PowerDB-IR – Scalable Information Retrieval and Storage with a Cluster of Databases

Our objective is a scalable infrastructure for information retrieval (IR) with up-to-date retrieval results in the presence of updates. Timely processing of updates is important with novel application domains such as e-commerce. These issues are challenging, given the additional requirement that the system must scale well. We have built PowerDB-IR, a system that has the characteristics sought. This article describes its design, implementation, and evaluation. We follow a three-tier architecture with a database cluster as the bottom layer for storage management. The rationale for a database cluster is to ‘scale out’, i.e., to add further cluster nodes, whenever necessary for better performance. The middle tier provides IR-specific retrieval and update services. We deploy state-of-the-art middleware software to coordinate the cluster and to invoke IR-specific components. PowerDB-IR extends the middleware layer with service decomposition and parallelisation.

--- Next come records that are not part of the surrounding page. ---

-- ==== Sys2Proof/Tests/Slice0.lean ====
section
/-!
SUPPORT. Tests: what the checks of WellFormed.lean refuse, worked values of the spec, and for each statement a state that meets
its hypotheses.
-/

namespace Sys2Proof.Machine.Tests

theorem test_illFormed0 : ([.revMarker 4096,
    .frameTick 1024,
    .launchTick 1024 ⟨0, []⟩,
    .dtsLaunch 1024 ⟨0, [], [], [], []⟩,
    .quietWindow 1024,
    .triggerArm 1024,
    .triggerDisarm 1024,
    .streamStart 1024,
    .streamStop 1024,
    .userMark 1024,
    .checkpoint 1024,
    .ttCommit .mc 1024,
    .ttLateNow 1024 ⟨0, [], [], [], []⟩,
    .onEventFire 1024,
    .onEventEnable 1024,
    .onEventDisable 1024,
    .onEventArm 1024,
    .onEventDisarm 1024,
    .onEventClearTrips 1024,
    .onEventMark 1024,
    .cellCfgWrite .mc 512 0,
    .qcumZero .mc 32 0,
    .qcumZero .mc 0 65536,
    .excLimit 32 0] : List Instr).all (fun c => !c.wellFormed) = true := by decide +kernel

theorem test_illFormed1 : ([.excLimitEnd 32,
    .excSenseOpen 32 0,
    .senseRestored 32,
    .stringOpen 32 0,
    .rrefBaseline 32 0,
    .comparatorCrossing 512 false false 0,
    .dipPeriodEnd 512 0 0,
    .dipCapture .mc 32 0,
    .dipCapture .mc 0 65536,
    .faultSuspect ⟨512, 0⟩,
    .suspectClear ⟨512, 0⟩,
    .faultClr .mc 32 0,
    .faultClr .mc 0 65536,
    .spareHandover 32,
    .resultWord 512 false 0,
    .mapCommit .mc 16,
    .spareFix .mc 32 false 0,
    .spareFix .mc 0 false 512,
    .engineFail 17 0,
    .engineFail 0 8,
    .seSwap .mc 17,
    .seHandBack .mc 17,
    .bankSel .mc 256 0,
    .bankSel .mc 0 2] : List Instr).all (fun c => !c.wellFormed) = true := by decide +kernel

theorem test_illFormed2 : ([.bankSwitch 256,
    .dtCfg .mc .cfg 512 0,
    .trigIn 16 false,
    .forcedFire 16,
    .trgArm .mc 65536,
    .trgDisarm .mc 65536,
    .patCommit .mc 16,
    .tripped 16 0,
    .tripped 0 2160,
    .tripClr .mc 65536,
    .permit 16,
    .packetClose 128,
    .streamCtlStart .mc 128,
    .streamCtlStop .mc 128,
    .cisFlush .mc 128,
    .flushed 128,
    .siphonBlock 128 false false,
    .histCommit .mc 128,
    .blockLock ⟨2, false⟩,
    .lockLoss 2,
    .trainAck 32 0 false false,
    .trainAck 0 32 false false,
    .downlinkFrame 8192 0 0 [],
    .downlinkFrame 0 4294967296 0 []] : List Instr).all (fun c => !c.wellFormed) = true := by decide +kernel

theorem test_illFormed3 : ([.downlinkFrame 0 0 65536 [],
    .credit 128 0,
    .credit 0 4294967296,
    .ack 4294967296,
    .retx 4294967296,
    .laneStatus 32 0 false,
    .laneStatus 0 32 false,
    .flush 128,
    .read 256 0,
    .read 0 4294967296,
    .write 256 0 0,
    .write 0 4294967296 0,
    .prbsReport 5 0,
    .spareReady 5,
    .downlinkOk 2,
    .electricalIdle 4,
    .dataFrame 4,
    .sync ⟨0, 0, 0, 0, 0, 0, 0⟩ false 0 0 10,
    .delayReq 10,
    .timeCorrespondence 10,
    .command ⟨0, 0, true, 0, 0, 0, 0, true, List.replicate 65 0⟩,
    .rowRepaired 32 0,
    .rowRepaired 0 16384,
    .fillDone 32] : List Instr).all (fun c => !c.wellFormed) = true := by decide +kernel

theorem test_illFormed4 : ([.start .mc 32 none,
    .start .mc 0 (some 2048),
    .abort .mc 32,
    .aborted 32 0,
    .paceIgnore .mc 32,
    .paceAccept .mc 32,
    .pace 32,
    .complete 32,
    .dump .mc 4294967296 1,
    .dump .mc 0 0,
    .dump .mc 0 65537,
    .pendClear .mc 8 0,
    .counterSample 256 0 0,
    .visitDue 512,
    .calVisit .mc 512,
    .measurementEnd 32 (.ref 0),
    .calApplied 32 0,
    .calApplied 0 3,
    .adcStageUpdate 16 0 (List.replicate 8 0),
    .adcStageUpdate 0 16 (List.replicate 8 0),
    .adcStageUpdate 0 0 [],
    .calStale 256 0 false,
    .calStale 0 65536 false,
    .fadcSkewMeasurement 4 0 0] : List Instr).all (fun c => !c.wellFormed) = true := by decide +kernel

theorem test_illFormed5 : ([.fadcSkewMeasurement 0 64 0,
    .fadcSkewMeasurement 0 0 16,
    .iqUpdate 2 0 0,
    .rangeZeroUpdate 1024 0,
    .rangeZeroUpdate 0 256,
    .regAccess false 4294967296 0,
    .heartbeat 7 0 false 0 0 0 0 ⟨0, 0⟩,
    .heartbeat 0 3 false 0 0 0 0 ⟨0, 0⟩,
    .ckptSeg false 0 0 ⟨List.replicate 1025 0, 0⟩,
    .ckptAck 0 ⟨3, 0⟩,
    .handover 65536 ⟨0, 0⟩,
    .feedTest .mc 65536,
    .railFault 6,
    .domCtl .mc 2 0,
    .quiesce .mc 256 false,
    .registerWrite .mc 4294967296 0,
    .feedOvervoltage 2 0 0] : List Instr).all (fun c => !c.wellFormed) = true := by decide +kernel

/-- A hub in TRACK at slot 7 of turn 5, 100 slots to the turn, REV_OFFSET 8. -/
def inTrack : State :=
  let h := (((Hub.reset.put MT_STATE_STATE 2).put MT_CTRL_REV_EN 1).put MT_TURN_CFG_SPT_M1 99).put MT_TURN_CFG_REV_OFFSET 8
  { hub := { h with mt := { h.mt with anchored := true, turn := 5, slot := 7 } } }

/-- The same with a register field changed. -/
def given (s : State) (f : Fld) (v : Nat) : State := { s with hub := s.hub.put f v }

theorem test_mtMarkerJudged_on : inTrack.hub.awake ∧ inTrack.hub.noneWaits ∧ inTrack.hub.mt.turnWords = [] ∧
    inTrack.hub.fld MT_STATE_STATE = 2 ∧ inTrack.hub.flag MT_CTRL_REV_EN = true ∧ inTrack.hub.mt.slot + 1 < inTrack.hub.spt ∧
    inTrack.hub.marksAt (inTrack.hub.mt.clock + 1) = true ∧ inTrack.hub.revOffset = inTrack.hub.mt.slot + 1 := by decide
theorem test_mtMarkerJudged_off : let s := given inTrack MT_TURN_CFG_REV_OFFSET 20
    s.hub.awake ∧ s.hub.noneWaits ∧ s.hub.fld MT_STATE_STATE = 2 ∧ s.hub.flag MT_CTRL_REV_EN = true ∧
    s.hub.mt.slot + 1 < s.hub.spt ∧ s.hub.revOffset ≠ s.hub.mt.slot + 1 := by decide
theorem test_mtFlywheelWraps : let s := given inTrack MT_TURN_CFG_SPT_M1 7
    s.hub.awake ∧ s.hub.noneWaits ∧ s.hub.fld MT_STATE_STATE = 2 ∧ s.hub.flag MT_CTRL_REV_EN = true ∧
    s.hub.mt.slot + 1 = s.hub.spt := by decide
theorem test_mtReanchors : let s := given inTrack MT_STATE_STATE 3
    s.hub.awake ∧ s.hub.noneWaits ∧ s.hub.fld MT_STATE_STATE = 3 ∧ s.hub.flag MT_CTRL_REV_EN = true ∧
    s.hub.mt.slot + 1 < s.hub.spt ∧ s.hub.revOffset < s.hub.spt := by decide
theorem test_mmsgWordsTaken : let s := given inTrack MT_CTRL_MMSG_EN 1
    s.hub.awake ∧ (s.hub.runSlots 0).decoding = true ∧ (s.hub.runSlots 0).findsWord 32 = true ∧ (s.hub.runSlots 0).findsWord 64 = true ∧
    s.hub.mt.anchored = true ∧ s.hub.mt.adoptUntil = none := by decide

/-- Timetable entry 800 with these fields, one-shot and enabled, due now. -/
def withEntry (s : State) (i ty arg : Nat) : State :=
  { s with hub := s.hub.setEntry i { raw := BitVec.ofNat 128 (ty * 2 ^ 124 + 2 ^ 122 + arg), base := s.hub.now } }

/-- ON_EVENT entry 801 with an action and a target, its action due now. -/
def withAction (s : State) (k target : Nat) : State :=
  let s := withEntry s 801 11 (2 * 2 ^ 24 + k * 2 ^ 20 + target)
  { s with hub := { s.hub with tt := { s.hub.tt with actions := [{ entry := 801, code := 2, arg := 0, due := s.hub.now }] } } }

/-- Input 3 of group 0 in mode `m`, its group powered, ADC 0 in service, the hub armed. -/
def acquiring (m : Nat) : State :=
  let s := given (given (given inTrack (AFE_CELL_CFG_MODE 3) m) PWR_DOM_STAT_AFE 1) (CNV_ADC_STAT_IN_SERVICE 0) 1
  given s DEV_STATE_STEP 6

/-- The worked map of R115: the staged words are a permutation of the local inputs. -/
theorem test_mapExample : Hub.isPerm (Hub.mapLocals [0x13121110, 0x01000514, 0x06040302, 0x0A090807, 0x0E0D0C0B, 0x1716150F, 0x1B1A1918,
    0x1F1E1D1C]) = true := by decide

/-- A hub in TRACK with a frame waiting to be evaluated in which trigger 2, armed, matches. -/
def evaluating : State :=
  let w : Window := { tick := -100, frame := 3, armed := 4, trigIn := 1, pats := [(2, (2 ^ 576, 2 ^ 576))] }
  { hub := { inTrack.hub with trg := { closedWin := [w] } } }

/-- An armed hub, output 3 enabled with flag 2112 (TRIG_IN ball 0) as its one input. -/
def tripping (level : Nat) : State :=
  let s := given (given (given (given inTrack DEV_STATE_STEP 6) (TRG_TRIP_CFG_EN 3) 1) (TRG_TRIP_CFG_K 3) 1) (TRG_TRIP_SEL_EN 3 0) 1
  given (given (given s (TRG_TRIP_SEL_FLAG 3 0) 2112) TRG_TRIG_IN_LEVEL level) (TRG_TRIP_STAT_DRIVEN 3) 1

/-- A hub in TRACK, stream 5 with a ring of 16 KiB, a packet of three containers open. -/
def filling (ratio : Nat) (cs : List Cont) : State :=
  let s := given (given (given inTrack (CIS_RING_SIZE_SIZE 5) 4) DEV_STATE_STEP 6) (CIS_STREAM_CFG_RATIO 5) ratio
  let s := given (given s (SIP_UNIT_STAT_IN_SERVICE 0) 1) (SIP_UNIT_STAT_IN_SERVICE 1) 1
  { hub := s.hub.setRing 5 { open? := some { conts := cs, ratio := ratio } } }

/-- An armed hub in TRACK, its link in a state with its downlink, lanes 0 to 3 mapped and 4 the locked spare. -/
def linked (st : Nat) : State :=
  let s := given (given (given inTrack DEV_STATE_STEP 6) WL_STAT_STATE st) WL_STAT_DOWNLINK_OK 1
  { hub := (s.hub.setReg WL_LANE_MAP (BitVec.ofNat 32 (4 * 4096 + 3 * 512 + 2 * 64 + 8))).put (WL_LANE_STAT_LOCK 4) 1 }

/-- The linked hub with stream 5 of a class, one closed packet in its ring. -/
def carrying (cls : Nat) : State :=
  let s := given (given (linked 4) (CIS_RING_SIZE_SIZE 5) 4) (CIS_STREAM_CFG_CLASS 5) cls
  { hub := (({ s.hub with wl := { grant := [(5, 100)] } } : Hub).setRing 5 { packets := [{ stream := 5, body := [1, 2, 3, 4] }] }) }

/-- An armed hub whose Ethernet port carries PTP, its FT in a state. -/
def timed (st : Nat) : State :=
  given (given (given (given inTrack DEV_STATE_STEP 6) FT_ETH_STAT_LINK 1) FT_CFG_PTP_EN 1) FT_STAT_STATE st

def hdr : PtpHdr := { dest := Hub.ptpForwardable, clock := 7, port := 1, domain := 0, sdo := 0, seq := 3, logInterval := 0 }

/-- The same with the master of `hdr` selected, a Sync at t1 = 1,000 ps and a request that waits. -/
def exchanging (st : Nat) : State :=
  { hub := { (timed st).hub with ft := { selected := some (7, 1), sync := some (1000, 0, 10), request := some (3, 20, 20) } } }

/-- An armed hub whose memories are powered, channel 5 enabled with the owned descriptor 7 as its head: one line of 256 words from
the captures to the snapshot area (the example of R341). -/
def copying : State :=
  let s := given (given (given inTrack DEV_STATE_STEP 6) (DMA_CH_CFG_EN 5) 1) (DMA_CH_CFG_HEAD 5) 7
  { hub := s.hub.setMemWords (Hub.descAt 7) [0x90000000, 0x41780000, 0x417C0000, 255, 0, 0, 0, 0] }

/-- The same with the channel in a state at its head. -/
def running (st : Nat) : State := given (given copying (DMA_CH_STAT_STATE 5) st) (DMA_CH_STAT_CUR 5) 7

/-- The example of R341: taken during burst 3, so after three bursts, W6 and W7 read 0x2000_0000 and 0x40. -/
theorem test_dmaAborts_example :
    (match exec (.aborted 5 3) (running 3) with
      | .next t => some ((t.hub.desc 7).w6, (t.hub.desc 7).w7, (t.hub.desc 7).own)
      | _ => none) = some (0x20000000, 0x40, false) := by decide +kernel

PowerDB-IR has the following features: It supports state-of-the-art retrieval models such as vector space retrieval. It allows documents to be inserted and retrieved concurrently and ensures up-to-date retrieval results with almost no overhead. PowerDB-IR ensures the correctness of global concurrency and recovery. Alternative physical data organisation schemes and respective query processing techniques provide adequate performance for different workloads and database sizes. Scaling out the database cluster yields higher throughput and lower response times. We have run extensive experiments with PowerDB-IR using several commercial database systems as well as different middleware products. Further experiments have quantified the effect of transactional guarantees on performance. The main result is that PowerDB-IR shows surprisingly good scalability and low response times.

[1]  Hans-Jörg Schek,et al.  Text Search Using Database Systems Revisited - Some Experiments , 1995, BNCOD.

[2]  Andreas Reuter,et al.  Transaction Processing: Concepts and Techniques , 1992 .

[3]  Hans-Jörg Schek,et al.  Extending TP-monitors for intra-transaction parallelism , 1996, Fourth International Conference on Parallel and Distributed Information Systems.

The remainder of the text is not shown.